_Try it_. Report each line of the records below that uses the word "uncorrectable".

_Stored items_.
┄┄┄┄┄┄┄┄┄┄

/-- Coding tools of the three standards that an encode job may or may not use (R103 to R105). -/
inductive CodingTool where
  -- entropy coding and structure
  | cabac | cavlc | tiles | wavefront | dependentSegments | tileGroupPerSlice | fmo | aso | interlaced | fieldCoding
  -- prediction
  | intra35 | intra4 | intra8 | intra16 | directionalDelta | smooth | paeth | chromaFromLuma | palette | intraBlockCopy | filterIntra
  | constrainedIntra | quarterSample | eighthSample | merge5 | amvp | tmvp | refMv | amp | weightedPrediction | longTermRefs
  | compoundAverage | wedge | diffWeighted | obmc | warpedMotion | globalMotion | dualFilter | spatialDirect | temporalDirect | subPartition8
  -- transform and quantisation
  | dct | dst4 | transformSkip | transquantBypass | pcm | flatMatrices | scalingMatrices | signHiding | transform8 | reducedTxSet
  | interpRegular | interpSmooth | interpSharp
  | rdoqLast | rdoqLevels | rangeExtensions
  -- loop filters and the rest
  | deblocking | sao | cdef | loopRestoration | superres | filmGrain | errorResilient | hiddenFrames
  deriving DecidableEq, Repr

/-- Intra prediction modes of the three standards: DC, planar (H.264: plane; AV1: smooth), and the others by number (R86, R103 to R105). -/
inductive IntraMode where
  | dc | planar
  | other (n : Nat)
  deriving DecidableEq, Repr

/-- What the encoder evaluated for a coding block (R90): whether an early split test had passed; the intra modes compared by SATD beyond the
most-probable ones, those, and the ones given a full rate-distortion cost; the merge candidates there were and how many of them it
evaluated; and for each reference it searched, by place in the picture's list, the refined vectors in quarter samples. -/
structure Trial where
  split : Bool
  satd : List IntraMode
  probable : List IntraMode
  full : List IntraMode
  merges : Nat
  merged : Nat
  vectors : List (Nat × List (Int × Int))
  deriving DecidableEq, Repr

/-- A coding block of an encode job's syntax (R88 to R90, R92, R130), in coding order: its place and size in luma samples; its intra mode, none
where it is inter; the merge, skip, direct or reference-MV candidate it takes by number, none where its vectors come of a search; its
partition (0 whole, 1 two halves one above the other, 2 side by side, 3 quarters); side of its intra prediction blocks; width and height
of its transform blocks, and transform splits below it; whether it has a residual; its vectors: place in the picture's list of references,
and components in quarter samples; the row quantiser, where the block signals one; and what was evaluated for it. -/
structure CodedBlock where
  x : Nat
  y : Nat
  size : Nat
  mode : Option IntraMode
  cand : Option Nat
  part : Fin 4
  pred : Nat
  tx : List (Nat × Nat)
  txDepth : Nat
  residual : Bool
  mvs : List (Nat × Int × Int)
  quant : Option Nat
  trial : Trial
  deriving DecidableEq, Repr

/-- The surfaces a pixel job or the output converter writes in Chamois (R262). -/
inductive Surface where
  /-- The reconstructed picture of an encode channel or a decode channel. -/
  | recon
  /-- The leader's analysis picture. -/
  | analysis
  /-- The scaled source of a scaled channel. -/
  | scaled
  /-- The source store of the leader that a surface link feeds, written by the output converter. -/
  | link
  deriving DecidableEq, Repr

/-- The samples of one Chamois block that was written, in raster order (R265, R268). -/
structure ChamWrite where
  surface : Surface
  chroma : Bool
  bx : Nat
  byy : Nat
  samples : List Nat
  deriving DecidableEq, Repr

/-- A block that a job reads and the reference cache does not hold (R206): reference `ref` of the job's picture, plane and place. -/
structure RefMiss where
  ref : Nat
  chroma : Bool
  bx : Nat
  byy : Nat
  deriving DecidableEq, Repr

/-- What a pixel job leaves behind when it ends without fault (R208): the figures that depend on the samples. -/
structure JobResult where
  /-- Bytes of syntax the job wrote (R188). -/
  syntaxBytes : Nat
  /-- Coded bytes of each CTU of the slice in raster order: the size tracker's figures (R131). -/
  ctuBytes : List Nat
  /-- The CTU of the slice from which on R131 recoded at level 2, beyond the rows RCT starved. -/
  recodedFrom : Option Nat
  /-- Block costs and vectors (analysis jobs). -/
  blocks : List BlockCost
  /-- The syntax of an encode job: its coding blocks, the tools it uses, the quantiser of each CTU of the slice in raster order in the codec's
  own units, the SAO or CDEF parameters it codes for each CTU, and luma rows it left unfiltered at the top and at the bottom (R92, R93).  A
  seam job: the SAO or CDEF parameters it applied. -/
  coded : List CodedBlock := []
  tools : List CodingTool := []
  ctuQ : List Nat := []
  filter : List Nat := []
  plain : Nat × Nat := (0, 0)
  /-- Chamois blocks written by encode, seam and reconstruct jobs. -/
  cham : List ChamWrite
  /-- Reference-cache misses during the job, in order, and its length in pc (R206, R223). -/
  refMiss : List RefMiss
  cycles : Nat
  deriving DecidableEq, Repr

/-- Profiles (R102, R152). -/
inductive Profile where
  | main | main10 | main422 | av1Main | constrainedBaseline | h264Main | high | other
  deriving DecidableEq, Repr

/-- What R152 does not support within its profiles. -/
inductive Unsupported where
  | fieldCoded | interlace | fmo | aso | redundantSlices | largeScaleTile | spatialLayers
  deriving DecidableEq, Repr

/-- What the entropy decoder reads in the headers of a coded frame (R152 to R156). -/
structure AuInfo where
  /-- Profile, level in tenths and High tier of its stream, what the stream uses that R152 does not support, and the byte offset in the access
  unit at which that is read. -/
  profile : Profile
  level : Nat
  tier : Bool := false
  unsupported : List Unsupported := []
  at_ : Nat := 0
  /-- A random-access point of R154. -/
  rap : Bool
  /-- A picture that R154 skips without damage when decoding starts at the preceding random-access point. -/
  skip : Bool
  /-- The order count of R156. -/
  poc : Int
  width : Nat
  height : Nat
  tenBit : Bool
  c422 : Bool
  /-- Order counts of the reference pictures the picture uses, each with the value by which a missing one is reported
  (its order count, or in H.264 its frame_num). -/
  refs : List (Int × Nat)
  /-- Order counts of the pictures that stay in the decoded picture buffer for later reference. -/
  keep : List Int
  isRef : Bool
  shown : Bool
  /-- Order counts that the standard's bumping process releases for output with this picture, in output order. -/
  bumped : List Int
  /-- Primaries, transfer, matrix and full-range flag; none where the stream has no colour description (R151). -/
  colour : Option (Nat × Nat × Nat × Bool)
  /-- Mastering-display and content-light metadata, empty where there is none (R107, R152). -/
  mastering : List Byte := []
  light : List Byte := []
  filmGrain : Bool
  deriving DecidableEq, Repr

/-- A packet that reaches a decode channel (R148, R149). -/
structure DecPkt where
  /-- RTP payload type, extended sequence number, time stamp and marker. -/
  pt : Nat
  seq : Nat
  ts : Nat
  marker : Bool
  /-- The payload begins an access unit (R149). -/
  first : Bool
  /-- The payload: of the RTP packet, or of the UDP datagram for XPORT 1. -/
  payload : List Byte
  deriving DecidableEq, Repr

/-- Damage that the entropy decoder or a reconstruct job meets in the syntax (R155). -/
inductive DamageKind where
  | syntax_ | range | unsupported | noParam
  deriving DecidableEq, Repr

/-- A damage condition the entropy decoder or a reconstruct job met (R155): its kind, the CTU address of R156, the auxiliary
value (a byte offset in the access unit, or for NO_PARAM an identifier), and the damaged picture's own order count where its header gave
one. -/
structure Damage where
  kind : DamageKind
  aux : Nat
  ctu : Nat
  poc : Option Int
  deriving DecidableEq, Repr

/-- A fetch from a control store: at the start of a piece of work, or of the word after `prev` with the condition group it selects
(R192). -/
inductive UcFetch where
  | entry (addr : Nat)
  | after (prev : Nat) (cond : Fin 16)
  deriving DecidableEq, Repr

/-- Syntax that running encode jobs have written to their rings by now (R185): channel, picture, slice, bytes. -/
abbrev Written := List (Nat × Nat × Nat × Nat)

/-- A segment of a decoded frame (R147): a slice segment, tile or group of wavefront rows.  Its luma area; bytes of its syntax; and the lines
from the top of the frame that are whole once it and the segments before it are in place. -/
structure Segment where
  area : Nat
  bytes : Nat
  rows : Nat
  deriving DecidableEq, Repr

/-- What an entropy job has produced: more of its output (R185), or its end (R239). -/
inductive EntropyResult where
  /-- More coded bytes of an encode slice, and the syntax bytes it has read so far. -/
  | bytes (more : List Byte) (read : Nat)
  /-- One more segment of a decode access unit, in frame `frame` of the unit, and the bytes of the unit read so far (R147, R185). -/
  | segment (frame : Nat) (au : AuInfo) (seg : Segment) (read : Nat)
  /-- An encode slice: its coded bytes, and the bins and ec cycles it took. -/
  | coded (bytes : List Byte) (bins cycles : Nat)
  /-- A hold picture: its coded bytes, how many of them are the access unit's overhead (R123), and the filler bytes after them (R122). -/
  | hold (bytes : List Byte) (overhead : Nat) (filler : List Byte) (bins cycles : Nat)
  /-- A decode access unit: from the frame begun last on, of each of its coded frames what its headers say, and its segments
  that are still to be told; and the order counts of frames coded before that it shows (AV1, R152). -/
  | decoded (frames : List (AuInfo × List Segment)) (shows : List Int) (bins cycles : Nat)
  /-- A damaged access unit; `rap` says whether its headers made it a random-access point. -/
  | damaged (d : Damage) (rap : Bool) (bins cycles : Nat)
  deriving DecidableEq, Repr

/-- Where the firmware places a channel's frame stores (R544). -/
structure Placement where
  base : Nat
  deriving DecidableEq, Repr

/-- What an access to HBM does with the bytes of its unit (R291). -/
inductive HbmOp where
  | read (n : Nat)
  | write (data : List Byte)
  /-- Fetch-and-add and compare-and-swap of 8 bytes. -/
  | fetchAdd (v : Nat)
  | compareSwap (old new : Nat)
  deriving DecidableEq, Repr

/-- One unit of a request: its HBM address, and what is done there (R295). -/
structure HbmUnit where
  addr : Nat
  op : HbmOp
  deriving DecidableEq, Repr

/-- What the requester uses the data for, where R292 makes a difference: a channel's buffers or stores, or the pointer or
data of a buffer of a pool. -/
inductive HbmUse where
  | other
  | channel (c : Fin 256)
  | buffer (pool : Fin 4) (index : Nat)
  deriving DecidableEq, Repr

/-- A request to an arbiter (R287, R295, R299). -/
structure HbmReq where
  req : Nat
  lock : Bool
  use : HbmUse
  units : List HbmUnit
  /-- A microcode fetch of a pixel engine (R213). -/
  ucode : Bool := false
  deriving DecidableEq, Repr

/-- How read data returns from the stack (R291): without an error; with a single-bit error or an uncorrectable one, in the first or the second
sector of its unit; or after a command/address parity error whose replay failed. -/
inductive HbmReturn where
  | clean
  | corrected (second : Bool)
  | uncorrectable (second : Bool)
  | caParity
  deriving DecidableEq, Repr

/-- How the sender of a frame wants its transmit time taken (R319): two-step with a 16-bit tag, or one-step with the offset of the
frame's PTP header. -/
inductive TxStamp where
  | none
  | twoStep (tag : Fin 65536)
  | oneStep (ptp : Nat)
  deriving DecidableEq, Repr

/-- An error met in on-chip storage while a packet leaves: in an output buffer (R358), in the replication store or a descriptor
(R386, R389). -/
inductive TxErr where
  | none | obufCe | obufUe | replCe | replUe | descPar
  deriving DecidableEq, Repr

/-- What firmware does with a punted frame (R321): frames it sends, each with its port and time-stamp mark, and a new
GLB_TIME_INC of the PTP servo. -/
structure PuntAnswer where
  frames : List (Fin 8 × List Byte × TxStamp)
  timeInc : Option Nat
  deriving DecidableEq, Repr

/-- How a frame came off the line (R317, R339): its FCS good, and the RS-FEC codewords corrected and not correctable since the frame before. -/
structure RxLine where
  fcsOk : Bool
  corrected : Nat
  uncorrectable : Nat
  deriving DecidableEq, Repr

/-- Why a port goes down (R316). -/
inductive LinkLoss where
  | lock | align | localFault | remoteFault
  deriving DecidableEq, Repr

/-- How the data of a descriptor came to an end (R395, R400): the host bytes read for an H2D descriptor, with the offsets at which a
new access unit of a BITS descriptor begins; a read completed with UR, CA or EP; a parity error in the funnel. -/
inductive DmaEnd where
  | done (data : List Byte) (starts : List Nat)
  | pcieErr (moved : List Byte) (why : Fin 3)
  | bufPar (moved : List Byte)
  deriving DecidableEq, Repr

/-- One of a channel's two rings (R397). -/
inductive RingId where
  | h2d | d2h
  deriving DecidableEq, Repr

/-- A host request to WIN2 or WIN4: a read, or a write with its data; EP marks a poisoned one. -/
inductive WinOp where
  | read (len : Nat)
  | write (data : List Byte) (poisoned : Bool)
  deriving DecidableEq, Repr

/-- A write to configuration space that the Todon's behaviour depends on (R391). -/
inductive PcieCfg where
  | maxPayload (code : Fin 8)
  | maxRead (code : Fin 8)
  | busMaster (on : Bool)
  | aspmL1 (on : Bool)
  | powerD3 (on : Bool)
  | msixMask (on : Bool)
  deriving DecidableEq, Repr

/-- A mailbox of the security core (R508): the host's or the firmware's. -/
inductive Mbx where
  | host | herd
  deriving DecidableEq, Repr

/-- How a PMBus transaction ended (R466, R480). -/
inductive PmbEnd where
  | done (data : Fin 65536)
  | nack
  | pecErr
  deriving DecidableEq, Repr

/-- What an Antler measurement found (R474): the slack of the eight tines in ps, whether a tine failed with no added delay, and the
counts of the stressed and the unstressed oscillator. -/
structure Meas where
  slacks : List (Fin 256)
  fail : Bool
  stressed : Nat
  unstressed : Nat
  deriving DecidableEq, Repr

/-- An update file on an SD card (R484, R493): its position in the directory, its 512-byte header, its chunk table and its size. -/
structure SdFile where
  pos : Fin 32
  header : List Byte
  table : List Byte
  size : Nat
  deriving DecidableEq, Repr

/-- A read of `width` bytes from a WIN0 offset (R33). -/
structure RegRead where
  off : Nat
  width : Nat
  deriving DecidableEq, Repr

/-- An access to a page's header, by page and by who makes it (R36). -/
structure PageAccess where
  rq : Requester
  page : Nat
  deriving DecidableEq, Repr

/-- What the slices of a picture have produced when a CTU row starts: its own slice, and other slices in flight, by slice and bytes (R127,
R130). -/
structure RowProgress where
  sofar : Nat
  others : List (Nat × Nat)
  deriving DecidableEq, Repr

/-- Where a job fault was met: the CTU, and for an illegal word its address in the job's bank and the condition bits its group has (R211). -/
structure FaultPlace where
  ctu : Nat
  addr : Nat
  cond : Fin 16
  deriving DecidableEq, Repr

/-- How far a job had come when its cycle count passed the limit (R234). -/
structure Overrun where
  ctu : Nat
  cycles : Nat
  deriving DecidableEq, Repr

┄┄┄┄┄┄┄┄┄┄

_Answer box_.
/-- How read data returns from the stack (R291): without an error; with a single-bit error or an uncorrectable one, in the first or the second
  | uncorrectable (second : Bool)
  uncorrectable : Nat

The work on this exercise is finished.